SLE atau LES (Lupus Eritematosus Sistemik) adalah penyakit radang
multisistem yang penyebabnya diduga karena adanya perubahan system imun.
2.2 Patofisiologi
Penyakit SLE terjadi akibat terganggunya regulasi kekebalan yang
menyebabkan peningkatan autoimun yang berebihan. Gangguan imunoreglasi ini
ditimbulkan oleh kombinasi Antara faktor-faktor genetik, hormonal (sebagaimana
tebukti oleh awitan penyakit yang biasanya terjadi selama usia reproduktif) dan
lingkungan (cahaya matahari, luka bakar termal). Obat-obat tertentu seperti
hidralazid, prokainamid, isoniazid, klorpromazid dan beberapa preparat
antikonvulsan di samping makanan seperti kecambah alfalfa turut terlibat dalam
penyakit SLE akibat senyawa kimia atau obat-obatan.
Patofisiologi penyakit SLE dihipotesiskan sebagai berikut : adanya satu
atau beberapa faktor pemicu yang tepat pada individu yang mempunyai
predisposisi genetic akan menghasilkan tenaga pendorong abnormal terhadap sel
TCD 4+, mengakibatkan hilangnya toleransi sel T terhadap sel-antigen. Sebagai
akibatnya muncullah sel T autoreaktif yang akan menyebabkan induksi serta
ekspansi sel B, baik yang memproduksi autoantibodi maupun yang berupa sel
5
memori. Ujud pemicu ini masih belum jelas. Sebagian dari yang diduga termasuk
didalamnya ialah hormone seks, sinar ultraviolet dan berbagai macam infeksi.
Pada SLE, autoantibodi yang terbentuk ditujukan terhadap antigen yang
terutama terletak pada nukleoplasma. Antigen sasaran ini meliputi DNA, protein
histon dan non histon. Kebanyakan diantaranya dalam keadaan alamiah terdapat
dalam bentuk agregat protein atau kompleks protein RNA yang disebut partikel
ribonukleoprotein (RNA). Ciri khas autoantigen ini ialah bahwa mereka tidak
tissue-spesific dan merupakan komponen integral semua jenis sel.
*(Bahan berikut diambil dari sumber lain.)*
-- ==== Sys2Proof/Machine/F2.lean ====
section
/-! DEFINITION. The shared default operations of the F2 family, early and late (44_f2.md). -/

namespace Sys2Proof.Machine

/-- A branch: bit 0 is injected where the condition holds (R252). -/
def branchIf (b : Bool) (c : Cyc) : Cyc := if b then orNext 1 c else c

/-- BUSEQ0, late (R221). -/
def buseq0Late (c : Cyc) : Cyc := branchIf (c.bus == 0) c

/-- SHLT0, late (R222). -/
def shlt0Late (c : Cyc) : Cyc := branchIf (c.shifter.getLsbD 15) c

/-- SHEQ0, late (R223). -/
def sheq0Late (c : Cyc) : Cyc := branchIf (c.shifter == 0) c

/-- BUS, late (R224). -/
def busLate (c : Cyc) : Cyc := orNext c.bus c

/-- ALUCY, late (R225). -/
def alucyLate (c : Cyc) : Cyc := branchIf c.st.laluc0 c

/-- LOADMD, late (R226). -/
def loadmdLate (c : Cyc) : Cyc := mapState (fun s => logCall s (.writeMem c.bus)) c

/-- The default late operation of an F2 value (R220 to R227). No F2 value has a default early operation. -/
def f2LateDefault (code : BitVec 4) (c : Cyc) : Except Stop Cyc :=
  match code.toNat with
  | 1 => .ok (buseq0Late c)
  | 2 => .ok (shlt0Late c)
  | 3 => .ok (sheq0Late c)
  | 4 => .ok (busLate c)
  | 5 => .ok (alucyLate c)
  | 6 => .ok (loadmdLate c)
  | _ => .ok c

/-- The F2 step of a phase: the constant value dispatches nothing (R154, R227). -/
def runF2 (ph : Phase) (c : Cyc) : Except Stop Cyc :=
  if c.d.f2 = c.st.cfg.f2Const then .ok c
  else
    match ph with
    | .early => dispatch .early .f2 c.d.f2.toNat .ok c
    | .late => dispatch .late .f2 c.d.f2.toNat (f2LateDefault c.d.f2) c

end Sys2Proof.Machine
end

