-- ==== Sys2Proof/Machine/F2Rows.lean ====
section
/-! DEFINITION. The meanings of the sixteen F2 rows (44_f2.md R220 to R235): each is the microcycle of the word in which the row fixes its own field and
the operands are the other fields. -/

namespace Sys2Proof.Machine

/-- F2.NONE (R220). -/
def execF2None (rsel : RegNum) (aluf : BitVec 4) (bs : BitVec 3) (f1 : BitVec 4) (loadt : Bool) (loadl : Bool) (next : MicroAddr) (s : State) :
    Host.Outcome State Fault Refusal :=
  microcycle ⟨rsel, aluf, bs, f1, 0, loadt, loadl, next⟩ s

/-- F2.BUSEQ0 (R221). -/
def execF2Buseq0 (rsel : RegNum) (aluf : BitVec 4) (bs : BitVec 3) (f1 : BitVec 4) (loadt : Bool) (loadl : Bool) (next : MicroAddr) (s : State) :
    Host.Outcome State Fault Refusal :=
  microcycle ⟨rsel, aluf, bs, f1, 1, loadt, loadl, next⟩ s

/-- F2.SHLT0 (R222). -/
def execF2Shlt0 (rsel : RegNum) (aluf : BitVec 4) (bs : BitVec 3) (f1 : BitVec 4) (loadt : Bool) (loadl : Bool) (next : MicroAddr) (s : State) :
    Host.Outcome State Fault Refusal :=
  microcycle ⟨rsel, aluf, bs, f1, 2, loadt, loadl, next⟩ s

/-- F2.SHEQ0 (R223). -/
def execF2Sheq0 (rsel : RegNum) (aluf : BitVec 4) (bs : BitVec 3) (f1 : BitVec 4) (loadt : Bool) (loadl : Bool) (next : MicroAddr) (s : State) :
    Host.Outcome State Fault Refusal :=
  microcycle ⟨rsel, aluf, bs, f1, 3, loadt, loadl, next⟩ s

/-- F2.BUS (R224). -/
def execF2Bus (rsel : RegNum) (aluf : BitVec 4) (bs : BitVec 3) (f1 : BitVec 4) (loadt : Bool) (loadl : Bool) (next : MicroAddr) (s : State) :
    Host.Outcome State Fault Refusal :=
  microcycle ⟨rsel, aluf, bs, f1, 4, loadt, loadl, next⟩ s

/-- F2.ALUCY (R225). -/
def execF2Alucy (rsel : RegNum) (aluf : BitVec 4) (bs : BitVec 3) (f1 : BitVec 4) (loadt : Bool) (loadl : Bool) (next : MicroAddr) (s : State) :
    Host.Outcome State Fault Refusal :=
  microcycle ⟨rsel, aluf, bs, f1, 5, loadt, loadl, next⟩ s

/-- F2.LOADMD (R226). -/
def execF2Loadmd (rsel : RegNum) (aluf : BitVec 4) (bs : BitVec 3) (f1 : BitVec 4) (loadt : Bool) (loadl : Bool) (next : MicroAddr) (s : State) :
    Host.Outcome State Fault Refusal :=
  microcycle ⟨rsel, aluf, bs, f1, 6, loadt, loadl, next⟩ s

/-- F2.CONST (R227). -/
def execF2Const (rsel : RegNum) (aluf : BitVec 4) (bs : BitVec 3) (f1 : BitVec 4) (loadt : Bool) (loadl : Bool) (next : MicroAddr) (s : State) :
    Host.Outcome State Fault Refusal :=
  microcycle ⟨rsel, aluf, bs, f1, 7, loadt, loadl, next⟩ s

/-- F2.TASK_SLOT_0o10 (R228). -/
def execF2TaskSlot0o10 (rsel : RegNum) (aluf : BitVec 4) (bs : BitVec 3) (f1 : BitVec 4) (loadt : Bool) (loadl : Bool) (next : MicroAddr) (s : State) :
    Host.Outcome State Fault Refusal :=
  microcycle ⟨rsel, aluf, bs, f1, 8, loadt, loadl, next⟩ s

/-- F2.TASK_SLOT_0o11 (R229). -/
def execF2TaskSlot0o11 (rsel : RegNum) (aluf : BitVec 4) (bs : BitVec 3) (f1 : BitVec 4) (loadt : Bool) (loadl : Bool) (next : MicroAddr) (s : State) :
    Host.Outcome State Fault Refusal :=
  microcycle ⟨rsel, aluf, bs, f1, 9, loadt, loadl, next⟩ s

/-- F2.TASK_SLOT_0o12 (R230). -/
def execF2TaskSlot0o12 (rsel : RegNum) (aluf : BitVec 4) (bs : BitVec 3) (f1 : BitVec 4) (loadt : Bool) (loadl : Bool) (next : MicroAddr) (s : State) :
    Host.Outcome State Fault Refusal :=
  microcycle ⟨rsel, aluf, bs, f1, 10, loadt, loadl, next⟩ s

/-- F2.TASK_SLOT_0o13 (R231). -/
def execF2TaskSlot0o13 (rsel : RegNum) (aluf : BitVec 4) (bs : BitVec 3) (f1 : BitVec 4) (loadt : Bool) (loadl : Bool) (next : MicroAddr) (s : State) :
    Host.Outcome State Fault Refusal :=
  microcycle ⟨rsel, aluf, bs, f1, 11, loadt, loadl, next⟩ s

/-- F2.TASK_SLOT_0o14 (R232). -/
def execF2TaskSlot0o14 (rsel : RegNum) (aluf : BitVec 4) (bs : BitVec 3) (f1 : BitVec 4) (loadt : Bool) (loadl : Bool) (next : MicroAddr) (s : State) :
    Host.Outcome State Fault Refusal :=
  microcycle ⟨rsel, aluf, bs, f1, 12, loadt, loadl, next⟩ s

/-- F2.TASK_SLOT_0o15 (R233). -/
def execF2TaskSlot0o15 (rsel : RegNum) (aluf : BitVec 4) (bs : BitVec 3) (f1 : BitVec 4) (loadt : Bool) (loadl : Bool) (next : MicroAddr) (s : State) :
    Host.Outcome State Fault Refusal :=
  microcycle ⟨rsel, aluf, bs, f1, 13, loadt, loadl, next⟩ s

/-- F2.TASK_SLOT_0o16 (R234). -/
def execF2TaskSlot0o16 (rsel : RegNum) (aluf : BitVec 4) (bs : BitVec 3) (f1 : BitVec 4) (loadt : Bool) (loadl : Bool) (next : MicroAddr) (s : State) :
    Host.Outcome State Fault Refusal :=
  microcycle ⟨rsel, aluf, bs, f1, 14, loadt, loadl, next⟩ s

/-- F2.TASK_SLOT_0o17 (R235). -/
def execF2TaskSlot0o17 (rsel : RegNum) (aluf : BitVec 4) (bs : BitVec 3) (f1 : BitVec 4) (loadt : Bool) (loadl : Bool) (next : MicroAddr) (s : State) :
    Host.Outcome State Fault Refusal :=
  microcycle ⟨rsel, aluf, bs, f1, 15, loadt, loadl, next⟩ s

end Sys2Proof.Machine
end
Antibodi ini
secara bersama-sama disebut ANA (Anti Nuclear Antibody). Dengan antigennya
yang spesifik, ANA membentuk kompleks imun pada SLE terganggu. Dapat
berupa gangguan klirens kompleks imun besar yang larut, gangguan pemrosesan
kompleks imun dalam hati, dan penurun.
Uptake kompleks imun pada limpa. Gangguan-gangguan ini
memungkinkan terbentuknya deposit kompleks imun di luar system fagosit
mononuklear. Kompleks imun ini akan mengendap pada berbagai macam organ
dengan akibat terjadinya fiksasi komplemen yang menghasilkan substansi
penyebab timbulnya reaksi radang. Reaksi radang inilah yang menyebabkan
timbulnya keluhan atau gejala pada organ atau tempat yang bersangkutan sepert
ginjal, sendi, pleura, pleksus koroideus, kult dan sebagainya. Bagian yang penting
dalam patofisiologi ini adalah terganggunya mekanisme regulasi yang dalam
keadaan normal mencegah autoimunitas patologis pada individu yang resisten.
2.3 Etiologi
Hingga kini faktor yang merangsangkan system pertahanan diri untuk
menjadi tidak normal belum diketahui. Ada kemungkinan factor genetic, kuman,
virus, sinar ultraviolet, dan obat-obatan tertentu memainkan peran. Penyakit
system lupus erythematosus (SLE) ini kerap ditemui di kalangan kaum wanita. Ini
menunjukkan bahwa hormone yang terdapat pada wanita mempunyai peranan
besar, walaupun perkaitan Antara Sistemik Lupus Erythematosus (SLE) dan
hormone wanita saat ini masih dalam kajian.
2.4 Manifestasi Klinis
6
Jumlah dan jenis antibody pada lupus lebih besar dibandingkan dengan
penyakit lain, dan antibody ini (bersama dengan faktor lainnya yang tidak
diketahui) menentukan gejala mana yang akan berkembang. Karena itu, gejala dan
beratnya penyakit, bervariasi pada setiap penderita. Perjalanan penyakit ini
bervarisi, mulai dari penyakit yang ringan sampai penyakit berat.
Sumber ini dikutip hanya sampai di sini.